Folgeproblem: was ist die Rechtsfolge des fehlenden subj. Elements?
eA: nur der Erfolgsunwert wird kompensiert, so dass wie beim Versuch das Handlungsunwert übrig
bleibe Strafbar daher nur nach Versuch §§ 22ff. StGB analog
aA: Bestrafung wegen Vollendung, da der tb-liche Erfolg eingetreten ist und es ansonsten zu Strafbar-
keitslücken komme, da der Versuch nur ausnahmsweise unter Strafe gestellt werde.

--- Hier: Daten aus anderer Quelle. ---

theorem qualIdle_kinds (p : Nat) : Prog.All (Act.among 0x20000000000000000000000000000000000000000000000000000000000000000000000000000000000000000000000) (qualIdle p) := by
  unfold qualIdle
  repeat' with_reducible first | refine all_leaf ?_ | (show within _ _ = true; with_unfolding_all exact rfl) | (show Act.among _ _; with_unfolding_all exact tb rfl) | refine setF_kinds _ _ ?_ | (show Nat.testBit _ _ = true; exact tb rfl) | (show lies _ _; (try dsimp only [F.PORT_LINK_QUAL_mse_margin, F.PORT_LINK_QUAL_sqi]); first | refine lies_PORT_LINK_QUAL ?_ | split) | exact all_skip_i | refine all_cons ?_ ?_ | exact all_nil | refine all_seq_i ?_ ?_ | refine all_read_i fun _ => ?_ | refine all_when_i ?_ | refine all_each_i fun _ => ?_ | refine all_ifSome_i fun _ => ?_ | split | dsimp only | contradiction

theorem clearPartner_kinds (p : Nat) : Prog.All (Act.among 0x100000003800000000000000000000000000000000000000000000000000000000000000000000000000000000000000000040) (clearPartner p) := by
  unfold clearPartner
  repeat' with_reducible first | refine all_leaf ?_ | (show within _ _ = true; with_unfolding_all exact rfl) | (show Act.among _ _; with_unfolding_all exact tb rfl) | refine setF_kinds _ _ ?_ | refine setReg_kinds _ _ ?_ | refine setWide_kinds _ _ _ ?_ | refine (updPort_kinds ..).mono ?_ | refine lies_PORT_PARTNER_ID_words ?_ (by decide) | (show Nat.testBit _ _ = true; exact tb rfl) | (show lies _ _; (try dsimp only [F.PORT_X50_STAT_p_fast_exit, F.PORT_X50_STAT_p_quick_refresh, F.PORT_X50_STAT_p_reach_15, F.PORT_X50_STAT_p_tap_train, F.PORT_X50_STAT_p_x50]); first | refine lies_PORT_PARTNER_ABIL ?_ | refine lies_PORT_PARTNER_FLAGS ?_ | refine lies_PORT_PARTNER_ID ?_ | refine lies_PORT_PARTNER_ID_at ?_ (by decide) (by decide) | refine lies_PORT_X50_STAT ?_ | split) | exact all_skip_i | refine all_cons ?_ ?_ | exact all_nil | refine all_seq_i ?_ ?_ | refine all_read_i fun _ => ?_ | refine all_when_i ?_ | refine all_each_i fun _ => ?_ | refine all_ifSome_i fun _ => ?_ | split | dsimp only | contradiction

theorem setMode_kinds (p mode role : Nat) : Prog.All (Act.among 0x80010000000000000000000000000000000000000000000000000000000000000000000000000000000000000000000) (setMode p mode role) := by
  unfold setMode
  repeat' with_reducible first | refine all_leaf ?_ | (show within _ _ = true; with_unfolding_all exact rfl) | (show Act.among _ _; with_unfolding_all exact tb rfl) | refine setF_kinds _ _ ?_ | (show Nat.testBit _ _ = true; exact tb rfl) | (show lies _ _; (try dsimp only [F.PORT_MSE_REF_ref, F.PORT_STATE_mode, F.PORT_STATE_role]); first | refine lies_PORT_STATE ?_ | refine lies_PORT_MSE_REF ?_ | split) | exact all_skip_i | refine all_cons ?_ ?_ | exact all_nil | refine all_seq_i ?_ ?_ | refine all_read_i fun _ => ?_ | refine all_when_i ?_ | refine all_each_i fun _ => ?_ | refine all_ifSome_i fun _ => ?_ | split | dsimp only | contradiction

theorem enterListen_kinds (p : Nat) (afterFailure : Bool) : Prog.All (Act.among 0x1000000A3810000000000000000000000000000000000000000000000000000000000000000000000000000000000000000040) (enterListen p afterFailure) := by
  unfold enterListen
  repeat' with_reducible first | refine all_leaf ?_ | (show within _ _ = true; with_unfolding_all exact rfl) | (show Act.among _ _; with_unfolding_all exact tb rfl) | refine (clearPartner_kinds ..).mono ?_ | refine (qualIdle_kinds ..).mono ?_ | refine setF_kinds _ _ ?_ | refine (setMode_kinds ..).mono ?_ | refine (updPort_kinds ..).mono ?_ | (show Nat.testBit _ _ = true; exact tb rfl) | (show lies _ _; (try dsimp only [F.PORT_STATE_state]); first | refine lies_PORT_STATE ?_ | split) | exact all_skip_i | refine all_cons ?_ ?_ | exact all_nil | refine all_seq_i ?_ ?_ | refine all_read_i fun _ => ?_ | refine all_when_i ?_ | refine all_each_i fun _ => ?_ | refine all_ifSome_i fun _ => ?_ | split | dsimp only | contradiction

theorem enterRest_kinds (p st : Nat) : Prog.All (Act.among 0x20A0010000000000000000000000000000000000000000000000000000000000000000000000000000000000000000050) (enterRest p st) := by
  unfold enterRest
  repeat' with_reducible first | refine all_leaf ?_ | (show within _ _ = true; with_unfolding_all exact rfl) | (show Act.among _ _; with_unfolding_all exact tb rfl) | refine (qualIdle_kinds ..).mono ?_ | refine raise_kinds _ _ (by exact tb rfl) ?_ | refine setF_kinds _ _ ?_ | refine (setMode_kinds ..).mono ?_ | refine (updPort_kinds ..).mono ?_ | (show Nat.testBit _ _ = true; exact tb rfl) | (show lies _ _; (try dsimp only [F.PORT_STATE_state]); first | refine lies_PORT_STATE ?_ | refine lies_PORT_EVENT ?_ | split) | exact all_skip_i | refine all_cons ?_ ?_ | exact all_nil | refine all_seq_i ?_ ?_ | refine all_read_i fun _ => ?_ | refine all_when_i ?_ | refine all_each_i fun _ => ?_ | refine all_ifSome_i fun _ => ?_ | split | dsimp only | contradiction
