-- ==== Sys2Proof/Laws/KindsCare.lean ====
section
/-!
SUPPORT. What each operation can touch. Moulds, segments, anneals, diagnostics, commits.
-/
set_option Elab.async false
namespace Sys2Proof.Machine

set_option linter.unusedTactic false
set_option linter.unreachableTactic false

theorem loadFails_kinds (b : BadMould) (src : Nat) : Prog.All (Act.among 0xC00000000000000000000000000000000040000000) (loadFails b src) := by
  unfold loadFails
  repeat' with_reducible first | refine all_leaf ?_ | (show within _ _ = true; with_unfolding_all exact rfl) | (show Act.among _ _; with_unfolding_all exact tb rfl) | refine (emit_kinds ..).mono ?_ | refine setF_kinds _ _ ?_ | (show Nat.testBit _ _ = true; exact tb rfl) | (show lies _ _; (try dsimp only [F.MLD_ERR_DETAIL_record, F.MLD_ERR_DETAIL_section, F.MLD_STATUS_err, F.MLD_STATUS_src]); first | refine lies_MLD_STATUS ?_ | refine lies_MLD_ERR_DETAIL ?_ | split) | exact all_skip_i | refine all_cons ?_ ?_ | exact all_nil | refine all_seq_i ?_ ?_ | refine all_read_i fun _ => ?_ | refine all_when_i ?_ | refine all_each_i fun _ => ?_ | refine all_ifSome_i fun _ => ?_ | split | dsimp only | contradiction

theorem loadEnds_kinds : Prog.All (Act.among 0x410000000000000000000000000000000000000000810) (loadEnds) := by
  unfold loadEnds
  repeat' with_reducible first | refine all_leaf ?_ | (show within _ _ = true; with_unfolding_all exact rfl) | (show Act.among _ _; with_unfolding_all exact tb rfl) | refine raise_kinds _ _ (by exact tb rfl) ?_ | refine setF_kinds _ _ ?_ | refine (updMld_kinds ..).mono ?_ | (show Nat.testBit _ _ = true; exact tb rfl) | (show lies _ _; (try dsimp only [F.MLD_LOAD_CTL_start]); first | refine lies_MLD_LOAD_CTL ?_ | refine lies_MLD_EVENT ?_ | split) | exact all_skip_i | refine all_cons ?_ ?_ | exact all_nil | refine all_seq_i ?_ ?_ | refine all_read_i fun _ => ?_ | refine all_when_i ?_ | refine all_each_i fun _ => ?_ | refine all_ifSome_i fun _ => ?_ | split | dsimp only | contradiction

theorem loadSlots_kinds (slots : List Nat) : Prog.All (Act.among 0x10400000000000000000000000000000000000000800) (loadSlots slots) := by
  unfold loadSlots
  repeat' with_reducible first | refine all_leaf ?_ | (show within _ _ = true; with_unfolding_all exact rfl) | (show Act.among _ _; with_unfolding_all exact tb rfl) | refine setF_kinds _ _ ?_ | refine (updMld_kinds ..).mono ?_ | (show Nat.testBit _ _ = true; exact tb rfl) | (show lies _ _; (try dsimp only [F.MLD_LOAD_CTL_start, F.MLD_STATUS_state]); first | refine lies_MLD_STATUS ?_ | refine lies_MLD_LOAD_CTL ?_ | split) | exact all_skip_i | refine all_cons ?_ ?_ | exact all_nil | refine all_seq_i ?_ ?_ | refine all_read_i fun _ => ?_ | refine all_when_i ?_ | refine all_each_i fun _ => ?_ | refine all_ifSome_i fun _ => ?_ | split | dsimp only | contradiction

theorem mouldColdLoad_kinds : Prog.All (Act.among 0x410C00000000000000000000000000000000040000810) (mouldColdLoad) := by
  unfold mouldColdLoad
  repeat' with_reducible first | refine all_leaf ?_ | (show within _ _ = true; with_unfolding_all exact rfl) | (show Act.among _ _; with_unfolding_all exact tb rfl) | refine loadEnds_kinds.mono ?_ | refine (loadFails_kinds ..).mono ?_ | refine (loadSlots_kinds ..).mono ?_ | refine setF_kinds _ _ ?_ | (show Nat.testBit _ _ = true; exact tb rfl) | (show lies _ _; (try dsimp only [F.MLD_STATUS_state]); first | refine lies_MLD_STATUS ?_ | split) | exact all_skip_i | refine all_cons ?_ ?_ | exact all_nil | refine all_seq_i ?_ ?_ | refine all_read_i fun _ => ?_ | refine all_when_i ?_ | refine all_each_i fun _ => ?_ | refine all_ifSome_i fun _ => ?_ | split | dsimp only | contradiction

theorem mouldLoadStart_kinds (path kind : Nat) (start : Bool) : Prog.All (Act.among 0x10400000000000000000000000000000000140000800) (mouldLoadStart path kind start) := by
  unfold mouldLoadStart
  repeat' with_reducible first | refine all_leaf ?_ | (show within _ _ = true; with_unfolding_all exact rfl) | (show Act.among _ _; with_unfolding_all exact tb rfl) | refine (denied_kinds ..).mono ?_ | refine (send_kinds ..).mono ?_ | refine setF_kinds _ _ ?_ | refine (updMld_kinds ..).mono ?_ | (show Nat.testBit _ _ = true; exact tb rfl) | (show lies _ _; (try dsimp only [F.MLD_LOAD_CTL_kind, F.MLD_LOAD_CTL_start, F.MLD_STATUS_state]); first | refine lies_MLD_STATUS ?_ | refine lies_MLD_LOAD_CTL ?_ | split) | exact all_skip_i | refine all_cons ?_ ?_ | exact all_nil | refine all_seq_i ?_ ?_ | refine all_read_i fun _ => ?_ | refine all_when_i ?_ | refine all_each_i fun _ => ?_ | refine all_ifSome_i fun _ => ?_ | split | dsimp only | contradiction

theorem writeBanks_kinds : Prog.All (Act.among 0x10000) (writeBanks) := by
  unfold writeBanks
  repeat' with_reducible first | refine all_leaf ?_ | (show within _ _ = true; with_unfolding_all exact rfl) | (show Act.among _ _; with_unfolding_all exact tb rfl) | exact all_skip_i | refine all_cons ?_ ?_ | exact all_nil | refine all_seq_i ?_ ?_ | refine all_read_i fun _ => ?_ | refine all_when_i ?_ | refine all_each_i fun _ => ?_ | refine all_ifSome_i fun _ => ?_ | split | dsimp only | contradiction

theorem installMould_kinds (l : List Byte) (secs : List (Nat × List Byte)) (src : Nat) : Prog.All (Act.among 0x1102200006000000000026C0003C38070E0008E40000000000000000000004040EF9007F6002108C400000000000001100000000100050812) (installMould l secs src) := by
  unfold installMould
  repeat' with_reducible first | refine all_leaf ?_ | (show within _ _ = true; with_unfolding_all exact rfl) | (show Act.among _ _; with_unfolding_all exact tb rfl) | refine deriveAll_kinds.mono ?_ | refine deriveKeys_kinds.mono ?_ | refine raise_kinds _ _ (by exact tb rfl) ?_ | refine setF_kinds _ _ ?_ | refine setReg_kinds _ _ ?_ | refine setWide_kinds _ _ _ ?_ | refine (updMld_kinds ..).mono ?_ | refine lies_AON_MOULD_DIGEST_words ?_ (by decide) | (show Nat.testBit _ _ = true; exact tb rfl) | (show lies _ _; (try dsimp only [F.GLB_MODE_deputy, F.GLB_MODE_holder, F.GLB_MODE_mould_ok, F.MLD_STATUS_err]); first | refine lies_GLB_MODE ?_ | refine lies_GLB_EVENT ?_ | refine lies_MLD_STATUS ?_ | refine lies_MLD_ERR_DETAIL ?_ | refine lies_AON_MOULD_DIGEST ?_ | refine lies_AON_MOULD_DIGEST_at ?_ (by decide) (by decide) | split) | exact all_skip_i | refine all_cons ?_ ?_ | exact all_nil | refine all_seq_i ?_ ?_ | refine all_read_i fun _ => ?_ | refine all_when_i ?_ | refine all_each_i fun _ => ?_ | refine all_ifSome_i fun _ => ?_ | split | dsimp only | contradiction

Beachte: Auch eine Fahrlässigkeitstat kann über Rechtfertigungsgründe gerechtfertigt sein.
e.A.: subj. Rechtfertigungselement erforderl.; HM aber (-), da Fahrlässigkeitsdelikte kein subj. Element
erfordert, so dass es einer entspr. Kompensation auf der Stufe der Rechtswidrigkeit nicht bedarf.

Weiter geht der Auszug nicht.